Does the Minister recognise that a key priority for the G7 must be how it supports developing economies, which have suffered the severest economic impacts from Covid? Is it not therefore disgraceful that the Government have chosen this exact moment to betray our commitment to the poorest in the world in order, shamefully, to spend the money on weapons instead?

My Lords, the noble Lord’s intervention was strong on adverbs and adjectives. I will give your Lordships a fact: 0.5%, or £10,000 million, whatever noble Lords say, is more than all 29 members of the OECD development committee contribute. Their average is 0.38%. I repeat that we are the second-highest donor in the G7 and will remain so.

Several countries have announced contributions to help replenish the Green Climate Fund to reach a total of £5.5 billion. The Minister has made it clear that climate change will play a big part in the G7. Presumably, a lot of agreements will get made around this table which can then be presented in Glasgow next year. How far has this particular fund got, taking into account that Covid has caused a lot of financial problems? Is it going to meet that target?

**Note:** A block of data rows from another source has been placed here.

theorem segStore_inv {s : State} (h : s.Inv) (ag : Agent) (segs : List Seg) (b : List Byte) : (s.segStore ag segs b).Inv :=
  fromHomes_inv (segWrite_inv (toHomes_inv h _ _) _ _) _ _

theorem dirtySegs_inv {s : State} (h : s.Inv) (l : List Seg) : (s.dirtySegs l).Inv := dirtied_inv h _

/-! ### Accesses that homes and units make by themselves -/

theorem markLeaf_inv {s : State} (h : s.Inv) (e : TlbEntry) (w : Bool) : (s.markLeaf e w).Inv := by
  unfold State.markLeaf
  dsimp only
  split
  · exact h
  · exact agentWrite_inv h _ _

theorem touched_inv {s : State} (h : s.Inv) (tn asid va : Nat) (w : Bool) : (s.touched tn asid va w).Inv := by
  unfold State.touched
  split
  · exact markLeaf_inv h _ _
  · exact h

theorem touchedAll_inv {s : State} (h : s.Inv) (tn asid va n : Nat) (w : Bool) : (s.touchedAll tn asid va n w).Inv :=
  foldl_inv (fun _ _ hs => touched_inv hs _ _ _ _) _ h

theorem touchSpans_inv {s : State} (h : s.Inv) (c : Ctx) (l : List (Nat × Nat)) : (s.touchSpans c l).Inv :=
  foldl_inv (fun _ _ hs => touchedAll_inv hs _ _ _ _ _) _ h

theorem meetSpans_inv {s : State} (h : s.Inv) (ag : Agent) (c : Ctx) (l : List (Nat × Nat)) : (s.meetSpans ag c l).Inv :=
  foldl_inv (fun s x hs => by
    show (match s.homeAddr c.tenant c.asid x.1 false with | some pa => _ | none => s : State).Inv
    split
    · exact fromHome_inv (toHome_inv hs _ _ _) _ _ _
    · exact hs) _ h

theorem descWrite_inv {s : State} (h : s.Inv) (tn asid : Nat) (l : Landing) (addr : DWord) (off : Nat) (b : List Byte) :
    (s.descWrite tn asid l addr off b).Inv := by
  unfold State.descWrite
  dsimp only
  split
  · exact agentWrite_inv (markLeaf_inv h _ _) _ _
  · exact agentWrite_inv h _ _

end Sys2Proof.Machine
end

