-- ==== Sys2Proof/Laws/PerInstr.lean ====
section
/-!
SUPPORT. What is said of every instruction: that the first word the encoder gives it is read back as the instruction,
but for its literal and its modifier word (R57 to R61, R72 to R74).
-/

namespace Sys2Proof.Laws.Parse

/-- The instruction that a first word stands for with a literal and a modifier word behind it. -/
def rebuild (p : Parsed) (l : List Word) (m : Mods) : Option Instr :=
  match p, l, m with
  | .plain i, [], .none => some i
  | .modded f, [], m => some (f m)
  | .literal f, [x], m => some (f x m)
  | _, _, _ => none

/-- The first word of an instruction of the code is a 32-bit word, no modifier word, and is read as the instruction. -/
def Statement (i : Instr) : Prop :=
  i.isEvent = false → i.fieldsOk = true →
    i.word < 2 ^ 32 ∧ isModWord i.word = false ∧ ∃ p, parseWord i.word = some p ∧ rebuild p i.lit i.mods = some i

/-! ### Codes -/

@[simp] theorem ElemTy.ofCode_code (x : ElemTy) : ElemTy.ofCode x.code = some x := by cases x <;> rfl
theorem ElemTy.code_lt (x : ElemTy) : x.code < 8 := by cases x <;> decide
@[simp] theorem Rel.ofCode_code (x : Rel) : Rel.ofCode x.code = some x := by cases x <;> rfl
theorem Rel.code_lt (x : Rel) : x.code < 6 := by cases x <;> decide
@[simp] theorem FRel.ofCode_code (x : FRel) : FRel.ofCode x.code = some x := by cases x <;> rfl
theorem FRel.code_lt (x : FRel) : x.code < 8 := by cases x <;> decide
@[simp] theorem Rm.ofCode_code (x : Rm) : Rm.ofCode x.code = some x := by cases x <;> rfl
theorem Rm.code_lt (x : Rm) : x.code < 4 := by cases x <;> decide
@[simp] theorem RndMode.ofCode_code (x : RndMode) : RndMode.ofCode x.code = some x := by cases x <;> rfl
theorem RndMode.code_lt (x : RndMode) : x.code < 8 := by cases x <;> decide
@[simp] theorem FFmt.ofCode_code (x : FFmt) : FFmt.ofCode x.code = some x := by cases x <;> rfl
theorem FFmt.code_lt (x : FFmt) : x.code < 16 := by cases x <;> decide
@[simp] theorem CvtFlt.ofCode_code (x : CvtFlt) : CvtFlt.ofCode x.code = some x := by cases x <;> rfl
theorem CvtFlt.code_lt (x : CvtFlt) : x.code < 8 := by cases x <;> decide
@[simp] theorem CvtInt.ofCode_code (x : CvtInt) : CvtInt.ofCode x.code = some x := by cases x <;> rfl
theorem CvtInt.code_lt (x : CvtInt) : x.code < 8 := by cases x <;> decide
@[simp] theorem GshfMode.ofCode_code (x : GshfMode) : GshfMode.ofCode x.code = some x := by cases x <;> rfl
theorem GshfMode.code_lt (x : GshfMode) : x.code < 8 := by cases x <;> decide
@[simp] theorem VoteOp.ofCode_code (x : VoteOp) : VoteOp.ofCode x.code = some x := by cases x <;> rfl
theorem VoteOp.code_lt (x : VoteOp) : x.code < 8 := by cases x <;> decide
@[simp] theorem FoldOp.ofCode_code (x : FoldOp) : FoldOp.ofCode x.code = some x := by cases x <;> rfl
theorem FoldOp.code_lt (x : FoldOp) : x.code < 8 := by cases x <;> decide
@[simp] theorem SReg.ofCode_code (x : SReg) : SReg.ofCode x.code = some x := by cases x <;> rfl
theorem SReg.code_lt (x : SReg) : x.code < 32 := by cases x <;> decide
@[simp] theorem MemSize.ofCode_code (x : MemSize) : MemSize.ofCode x.code = some x := by cases x <;> rfl
theorem MemSize.code_lt (x : MemSize) : x.code < 8 := by cases x <;> decide
@[simp] theorem AtomTy.ofCode_code (x : AtomTy) : AtomTy.ofCode x.code = some x := by cases x <;> rfl
theorem AtomTy.code_lt (x : AtomTy) : x.code < 8 := by cases x <;> decide
@[simp] theorem AtomOp.ofCode_code (x : AtomOp) : AtomOp.ofCode x.code = some x := by cases x <;> rfl
theorem AtomOp.code_lt (x : AtomOp) : x.code < 8 := by cases x <;> decide
@[simp] theorem RedOp.ofCode_code (x : RedOp) : RedOp.ofCode x.code = some x := by cases x <;> rfl
theorem RedOp.code_lt (x : RedOp) : x.code < 8 := by cases x <;> decide
@[simp] theorem Scope.ofCode_code (x : Scope) : Scope.ofCode x.code = some x := by cases x <;> rfl
theorem Scope.code_lt (x : Scope) : x.code < 8 := by cases x <;> decide
@[simp] theorem Order.ofCode_code (x : Order) : Order.ofCode x.code = some x := by cases x <;> rfl
theorem Order.code_lt (x : Order) : x.code < 4 := by cases x <;> decide
@[simp] theorem Hint.ofCode_code (x : Hint) : Hint.ofCode x.code = some x := by cases x <;> rfl
theorem Hint.code_lt (x : Hint) : x.code < 4 := by cases x <;> decide
@[simp] theorem MrgFmt.ofCode_code (x : MrgFmt) : MrgFmt.ofCode x.code = some x := by cases x <;> rfl
theorem MrgFmt.code_lt (x : MrgFmt) : x.code < 8 := by cases x <;> decide
@[simp] theorem TileFmt.ofCode_code (x : TileFmt) : TileFmt.ofCode x.code = some x := by cases x <;> rfl
theorem TileFmt.code_lt (x : TileFmt) : x.code < 8 := by cases x <;> decide
@[simp] theorem DrainFmt.ofCode_code (x : DrainFmt) : DrainFmt.ofCode x.code = some x := by cases x <;> rfl
theorem DrainFmt.code_lt (x : DrainFmt) : x.code < 8 := by cases x <;> decide
@[simp] theorem HadSize.ofCode_code (x : HadSize) : HadSize.ofCode x.code = some x := by cases x <;> rfl
theorem HadSize.code_lt (x : HadSize) : x.code < 8 := by cases x <;> decide
@[simp] theorem TlbiOp.ofCode_code (x : TlbiOp) : TlbiOp.ofCode x.code = some x := by cases x <;> rfl
theorem TlbiOp.code_lt (x : TlbiOp) : x.code < 8 := by cases x <;> decide

@[simp] theorem RsTy.ofCode_code (x : RsTy) : RsTy.ofCode x.code = x := by
  obtain ⟨w, s⟩ := x
  have := s.isLt
  unfold RsTy.ofCode RsTy.code
  congr 1
  · cases w <;> simp <;> omega
  · apply BitVec.eq_of_toNat_eq
    rw [BitVec.toNat_ofNat]
    cases w <;> simp <;> omega

theorem RsTy.code_lt (x : RsTy) : x.code < 8 := by
  obtain ⟨w, s⟩ := x
  have := s.isLt
  unfold RsTy.code
  cases w <;> simp <;> omega

@[simp] theorem codeOf_toNat (c : Code) : codeOf c.toNat = c := by simp [codeOf]

/-! ### The fields of a word -/

theorem parse_w3 {op d a b t : Nat} (hd : d < 128) (ha : a < 128) (hb : b < 128) (ht : t < 8) :
    parseWord (w3 op d a b t) = parseFields op d a b t := by
  unfold parseWord w3
  congr 1 <;> omega

theorem parse_wi {op d a imm : Nat} (hd : d < 128) (ha : a < 128) (hi : imm < 1024) :
    parseWord (wi op d a imm) = parseFields op d a (imm / 8) (imm % 8) := by
  unfold parseWord wi
  congr 1 <;> omega

theorem parse_wb {op : Nat} (g : Guard) (off : BitVec 19) :
    parseWord (wb op g off) = parseFields op (g.en.toNat * 64 + g.sense.toNat * 32 + g.pred.toNat * 4 + off.toNat / 2 ^ 17)
      (off.toNat / 2 ^ 10 % 128) (off.toNat / 8 % 128) (off.toNat % 8) := by
  have h1 := g.en.toNat_le
  have h2 := g.sense.toNat_le
  have h3 := g.pred.isLt
  have h4 := off.isLt
  unfold parseWord wb
  congr 1 <;> omega

theorem w3_lt {op d a b t : Nat} (ho : op < 255) (hd : d < 128) (ha : a < 128) (hb : b < 128) (ht : t < 8) :
    w3 op d a b t < 2 ^ 32 ∧ isModWord (w3 op d a b t) = false := by
  unfold w3 isModWord
  refine ⟨by omega, ?_⟩
  rw [beq_eq_false_iff_ne]
  omega
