/-- A translation whose leaf is found ends as the checks of the leaf say. -/
theorem translate_of_leaf {s s1 : State} {ag : Agent} {va : Nat} {kind : Kind} {e : TlbEntry}
    (hl : s.leafFor ag.core ag.direct ag.tenant ag.asid va kind = (s1, .ok e)) :
    s.translate ag va kind = (s1, match s1.checkLeaf ag.tenant ag.asid va ag.sup kind e with
      | .error x => .error { cause := x.1, detail := x.2, write := kind.writes, addr := BitVec.ofNat 64 va }
      | .ok l => .ok (l, { tenant := ag.tenant, asid := ag.asid, base := e.base, log := e.log, pte := e.pte })) := by
  unfold State.translate
  rw [hl]
  dsimp only
  cases s1.checkLeaf ag.tenant ag.asid va ag.sup kind e <;> rfl

/-- The checks of a leaf where no page is bound or exchanged, in the order of R128. -/
theorem checkLeaf_unbound {s : State} (hb : s.bindings = []) (hr : s.remaps = []) (tenant asid va : Nat) (sup : Bool) (kind : Kind)
    (e : TlbEntry) :
    s.checkLeaf tenant asid va sup kind e =
      if kind.writes = true ∧ e.write = false then .error (.perm, 1 + (kind == .fetch).toNat * 16)
      else if e.sup = true ∧ sup = false then .error (.perm, 2 + (kind == .fetch).toNat * 16)
      else if kind = .fetch ∧ e.xn = true then .error (.perm, 3 + (kind == .fetch).toNat * 16)
      else if e.psn = true then .error (.poison, 0)
      else if s.homeUp (e.frame + va % 2 ^ e.log) = false then .error (.homedown, 0)
      else .ok (.mem (e.frame + va % 2 ^ e.log)) := by
  unfold State.checkLeaf State.bindingAt State.remapped
  rw [hb, hr]
  simp only [Bool.not_eq_true', List.find?_nil, Option.map_none]

theorem passes {a b : Bool} (h : a = false ∨ b = true) : ¬(a = true ∧ b = false) := by
  rintro ⟨ha, hb⟩
  rcases h with h | h
  · exact Bool.noConfusion (h.symm.trans ha)
  · exact Bool.noConfusion (h.symm.trans hb)

theorem fetchBit (kind : Kind) : (kind == .fetch).toNat * 16 = if kind = .fetch then 16 else 0 := by cases kind <;> rfl

/-- Settles O28: a translation is its leaf's checks (`translate_of_leaf`), and these stand in the order of `checkLeaf_unbound`. -/
theorem checksComeInOrder : Obligations.ChecksComeInOrder := by
  intro s s1 ag va kind e hl hb hr
  dsimp only
  rw [translate_of_leaf hl, checkLeaf_unbound hb hr, fetchBit]
  refine ⟨fun hw he => by rw [if_pos ⟨hw, he⟩]; cases kind <;> [cases hw; rfl; rfl; cases hw], fun hw => ?_⟩
  rw [if_neg (passes hw)]
  refine ⟨fun he hs => by rw [if_pos ⟨he, hs⟩], fun hs => ?_⟩
  rw [if_neg (passes hs)]
  refine ⟨fun hf hx => by rw [if_pos ⟨hf, hx⟩, if_pos hf], fun hx => ?_⟩
  rw [if_neg fun h => hx.elim (· h.1) fun hx => Bool.noConfusion (hx.symm.trans h.2)]
  exact ⟨fun hp => by rw [if_pos hp], fun hp hu => by rw [hp, if_neg nofun, if_pos hu],
    fun hp hu => ⟨_, by rw [hp, if_neg nofun, hu, if_neg nofun]⟩⟩

end Sys2Proof.Machine
end

section
/-!
SUPPORT and PROOFS. A fence whose acquire uncovers a dirty byte that its release has not written back (R133, R195, R197).
-/

namespace Sys2Proof.Machine

/-- A byte that team 0 has written. -/
def ownByte : DirtyByte := { off := 0, val := 5, writers := [(0, 0)], carried := [], since := 0 }

/-- A core asleep since another epoch, past the end of its logical time, with two records of line 0: the first without a dirty byte,
the second with a byte of team 0. -/
def coveredCore : Core :=
  { id := 0, ctime := epochLimit + 1
    lines := [{ pa := 0, data := [], lease := none, vas := [], dirty := [] }, { pa := 0, data := [], lease := none, vas := [], dirty := [ownByte] }]
    consts := [], tlb := [], asleep := some 1 }

/-- The machine with the group and the team of `twinState` on that core. -/
def coveredState : State := { State.reset with groups := [twinGroup], teams := [twinTeam], cores := [coveredCore] }

/-- FENCE of order ACQREL at domain scope. -/
def fullFence : Mods := .f1 { order := .acqrel, scope := .dom, hint := .normal, guard := Guard.off }

theorem covered_inv : coveredState.Inv := by
  refine .of rfl ?_ ?_
  · intro x hx
    obtain rfl := List.mem_singleton.1 hx
    exact ⟨rfl, fun y hy => by cases hy⟩
  · intro c hc x hx
    obtain rfl := List.mem_singleton.1 hc
    simp only [coveredCore, List.mem_cons, List.not_mem_nil, or_false] at hx
    rcases hx with rfl | rfl
    · exact ⟨List.nodup_nil, fun _ h => by cases h⟩
    · exact ⟨List.nodup_singleton _, fun d h => by rw [List.mem_singleton.1 h]; decide⟩

/-- Whether the home of line 0 answers after an outcome, and the dirty bytes that core 0 then holds in it. -/
def heldInLine0 (o : Host.Outcome State Fault Refusal) : Option (Bool × List DirtyByte) :=
  match o with
  | .next t => some (t.homeUp 0, (t.line 0 0).dirty)
  | _ => none

/-- The release looks at the first record only; the acquire's epoch change clears the sleeping core of it, and the second stands for
the line. -/
theorem covered_keeps : heldInLine0 (exec (.fence fullFence) coveredState) = some (true, [{ ownByte with carried := [0] }]) := by
  decide +kernel

/-- Refutes O26: the statement's states may hold two records of one line in an L1, which `State.Inv` does not exclude
(`covered_inv`). In `coveredState` the fence's release finds nothing in the first record of line 0, its acquire changes the epoch,
which clears that record, and the byte of the second, which the fence's own team wrote, is still dirty after the fence. -/
theorem not_fencesPrefetchGuards : ¬ Obligations.FencesPrefetchGuards := by
  intro h
  obtain ⟨t, hexec, hrun⟩ := h.1 coveredState twinGroup [] fullFence rfl
  have hheld := covered_keeps
  rw [hexec] at hheld
  obtain ⟨hup, hdirty⟩ := Prod.mk.inj (Option.some.inj hheld)
  rw [show coveredState.active twinGroup (Instr.fence fullFence).mods = [0] from rfl] at hrun
  cases hrun with
  | cons hstep hrest =>
    cases hrest
    obtain ⟨-, hrel, -⟩ := hstep twinTeam twinThread rfl rfl
    have hclean := hrel rfl rfl rfl 0 hup { ownByte with carried := [0] }
    exact hclean (hdirty ▸ List.mem_singleton.2 rfl) (0, 0) (List.mem_singleton.2 rfl) rfl

end Sys2Proof.Machine
end

section
/-!
SUPPORT and PROOFS. A record that is posted into a memory whose cells name an address twice (R335, R336, R354).
-/

namespace Sys2Proof.Machine

/-- The supervisor's cause, with an empty record. -/
def blankFatal : Fatal := { tenant := 0, record := List.replicate 64 0, sup := true }

/-- A device log at address 64 and a memory that is not in the canonical form: two cells of address 128. -/
def twiceState : State :=
  { State.reset with mem := [(128, 1), (128, 2)], fatals := [blankFatal], regs := { ModRegs.reset with devlog := 64 } }
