/-- The connection resistance of a domain (R659 to R672); resistances in micro-ohms. -/
structure Pdn where
  baseline : Option Nat := none
  baseTemp : Int := 0
  samples : List (Nat × Int) := []
  learnFrom : Tick := 0
  last : Nat := 0
  lastAt : Tick := 0
  over30Since : Option Tick := none
  over60 : Nat := 0
  under20Since : Option Tick := none
  alarm : Bool := false
  alarmTarget : Option Nat := none
  monitored : Bool := true
  deriving DecidableEq, Repr

/-- The sequencer. -/
structure Seqr where
  state : SeqState := .s0
  step : Option SeqStep := none
  vmem : Rail := {}
  vlog : Rail := {}
  vlnk : Rail := {}
  vddqmx : Rail := {}
  vddqm : Rail := {}
  request : Option Bool := none
  requestAt : Tick := 0
  s1At : Option Tick := none
  shut : Bool := false
  faulted : Bool := false
  retried : Bool := false
  internalReset : Bool := true
  sysRst : Bool := false
  aonRst : Bool := true
  perst : Bool := false
  pwrAuto : Bool := false
  cold : Bool := false
  pdn : Vector Pdn 6 := Vector.replicate 6 {}
  s6Ticks : Tick := 0
  deriving DecidableEq, Repr

/-! ## Island and tray (13) -/

/-- STAT classification of a slot (R768). -/
inductive StatClass where
  | healthy | error | hung
  deriving DecidableEq, Repr

/-- A STAT_IN input. -/
structure StatIn where
  level : Bool := false
  since : Tick := 0
  rise : Option Tick := none
  fall : Option Tick := none
  cls : StatClass := .error
  deriving DecidableEq, Repr

/-- STAT_OUT (Table 13-4). -/
inductive StatOut where
  | low | high | wave (level : Bool)
  deriving DecidableEq, Repr

/-- A notice (Table 10-22). -/
structure Notice where
  code : Byte
  slot : Byte
  data : BitVec 352
  smbRead : Bool
  posted : Bool
  deriving DecidableEq, Repr

/-- A CAP the primary has sent to a slot (R804, R807): value, GEN, tries, the tick, and the old cap. -/
structure CapPush where
  cap : Nat
  old : Nat
  gen : Nat
  tries : Nat
  sentAt : Option Tick
  powerOn : Bool
  deriving DecidableEq, Repr

/-- A leak input (R788). -/
structure LeakIn where
  enabled : Bool := true
  thrMv : Nat := 900
  filterUs : Nat := 200
  wet : Bool := false
  dryAt : Option Tick := none
  isOpen : Bool := false
  deriving DecidableEq, Repr

/-- A coolant input's history (Table 13-6). -/
structure Coolant where
  warnSince : Option Tick := none
  critSince : Option Tick := none
  okSince : Option Tick := none
  warned : Bool := false
  critical : Bool := false
  deriving DecidableEq, Repr

/-- A service lamp (R799 to R801). Times in microseconds of on-time. -/
structure Lamp where
  duty : Nat := 0
  next : Option Nat := none
  owed : Nat := 0
  fails : Nat := 0
  isOpen : Bool := false
  driveUa : Nat := 2000
  dark : Bool := false
  checkAt : Tick := 0
  testDue : Bool := false
  deriving DecidableEq, Repr

/-- A Causeway port's cable (R796). -/
structure Cable where
  present : Bool := false
  ok : Bool := false
  deriving DecidableEq, Repr

/-- The network values of Table 13-2. -/
structure Net where
  mac : BitVec 48 := 0
  ip : W32 := 0
  manager : W32 := 0
  port : BitVec 16 := 0
  tray : BitVec 16 := 0
  deriving DecidableEq, Repr
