-- ==== Sys2Proof/Machine/Loans.lean ====
section
/-! DEFINITION. Capacity, lending and borrowing (05 R284 to R310): what a reservation request needs, loans given and held, recalls
and recall rooms, and commands that wait for capacity. -/

namespace Sys2Proof.Machine

/-- The memory's bookkeeping changed. -/
def modMem (s : State) (f : Mem → Mem) : State := { s with mem := f s.mem }

/-! ## What a request needs (R285, R287, R292, R296) -/

/-- Two needs ask for the same capacity: the same tier and, on T2, the same channel, or either of them any channel. -/
def sameCapacity (x y : Need) : Bool := x.tier == y.tier && (x.tier != 2 || x.chan.isNone || y.chan.isNone || x.chan == y.chan)

/-- Granules that the requests accepted before request `req`, and still waiting for recalls or loans, are to have of the capacity a
need asks of (R295). -/
def claimed (s : State) (req : Nat) (x : Need) : Nat :=
  total ((s.mem.waiting.filter (·.req < req)).map fun w => total ((w.needs.filter (sameCapacity x)).map (·.n)))

/-- The request an owner waits for. -/
def reqOf (s : State) : Owner → Nat
  | .wait r => r
  | _ => s.mem.reqNext

/-- Granules free for a need of a request: what no reservation and no loan covers, less what requests before it are to have. -/
def freeFor (s : State) (req : Nat) (x : Need) : Nat :=
  (if x.tier == 2 then
    match x.chan with
    | some c => freeChan s c
    | none => if x.spread then freeOn s 2 else maxOf 0 ((fins 4).map (freeChan s))
  else freeOn s x.tier) - claimed s req x

/-- Granules a list of needs asks of the capacity of one of them. -/
def askedOn (l : List Need) (x : Need) : Nat :=
  if x.tier == 2 && x.chan.isNone && !x.spread then x.n else total ((l.filter fun y => y.tier == x.tier && (x.tier != 2 || x.chan.isNone || y.chan == x.chan)).map (·.n))

/-- The channel a T2 need is met on: the one it names, or the lowest-numbered with room for all its granules (R287). -/
def chanFor (s : State) (x : Need) : Option (McId × Option Nat) :=
  ((match x.chan with | some c => [c] | none => fins 4).filter fun c => decide (0 < chanAllocatable s c) && decide (x.n ≤ freeChan s c)).findSome? fun c =>
    if x.placed then (placeOn s 2 c x.n).map fun b => (c, some b) else some (c, none)

/-- Granules lent that a need could have back. -/
def lentFor (s : State) (x : Need) : Nat :=
  if x.tier == 2 then
    match x.chan with
    | some c => lentChan s c.1
    | none => if x.spread then lentOn s 2 else maxOf 0 ((fins 4).map fun c => lentChan s c.1)
  else lentOn s x.tier

/-- Take a need's granules for an owner; none where they are not free. T3 needs are met by loans, before this is asked. -/
def takeNeed (s : State) (o : Owner) (tenant : Nat) (x : Need) : Option State :=
  if x.n == 0 || x.tier == 3 then some s
  else if freeFor s (reqOf s o) x < x.n then none
  else if x.tier == 2 then
    if x.chan.isNone && x.spread then
      let r := (fins 4).foldl (fun (a : State × Nat) c =>
        let k := min a.2 (freeChan a.1 c)
        if k == 0 then a else (reserve a.1 o tenant 2 c.1 k none, a.2 - k)) (s, x.n)
      if r.2 == 0 then some r.1 else none
    else (chanFor s x).map fun c => reserve s o tenant 2 c.1.1 x.n c.2
  else if x.placed && x.tier == 1 then (placeOn s 1 0 x.n).map fun b => reserve s o tenant 1 0 x.n (some b)
  else some (reserve s o tenant x.tier 0 x.n none)

/-- Take every need, or none (R293). -/
def takeAll (s : State) (o : Owner) (tenant : Nat) : List Need → Option State
  | [] => some s
  | x :: r => (takeNeed s o tenant x).bind fun t => takeAll t o tenant r

/-- Granules that needs ask of a tier. -/
def needOn (l : List Need) (tier : Nat) : Nat := total ((l.filter (·.tier == tier)).map (·.n))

My Lords, unfortunately, I was not able to catch every word of the noble Baroness’s question but certainly, as I have said, the commitment to helping the fight against Covid, such as through the COVAX initiative, will continue, and I can confirm that climate change will be one of the priorities, as I said in my opening Answer.

My Lords, does my noble friend agree that the G7 also has a responsibility to look at how it will respond to women and girls, post Covid, because the biggest impact has been on them? Will he please ensure that, as we hold the presidency, they will be at the forefront of access to finance for enterprise and education?

My Lords, my noble friend makes a profoundly important point. Again, within the constraints of not being able to anticipate announcements, I say that further details will come. What I can say to her is that, as she and I are both aware, girls’ education and training have always been a priority for the Prime Minister, and I am certain that he will drive that forward through the G7 discussions.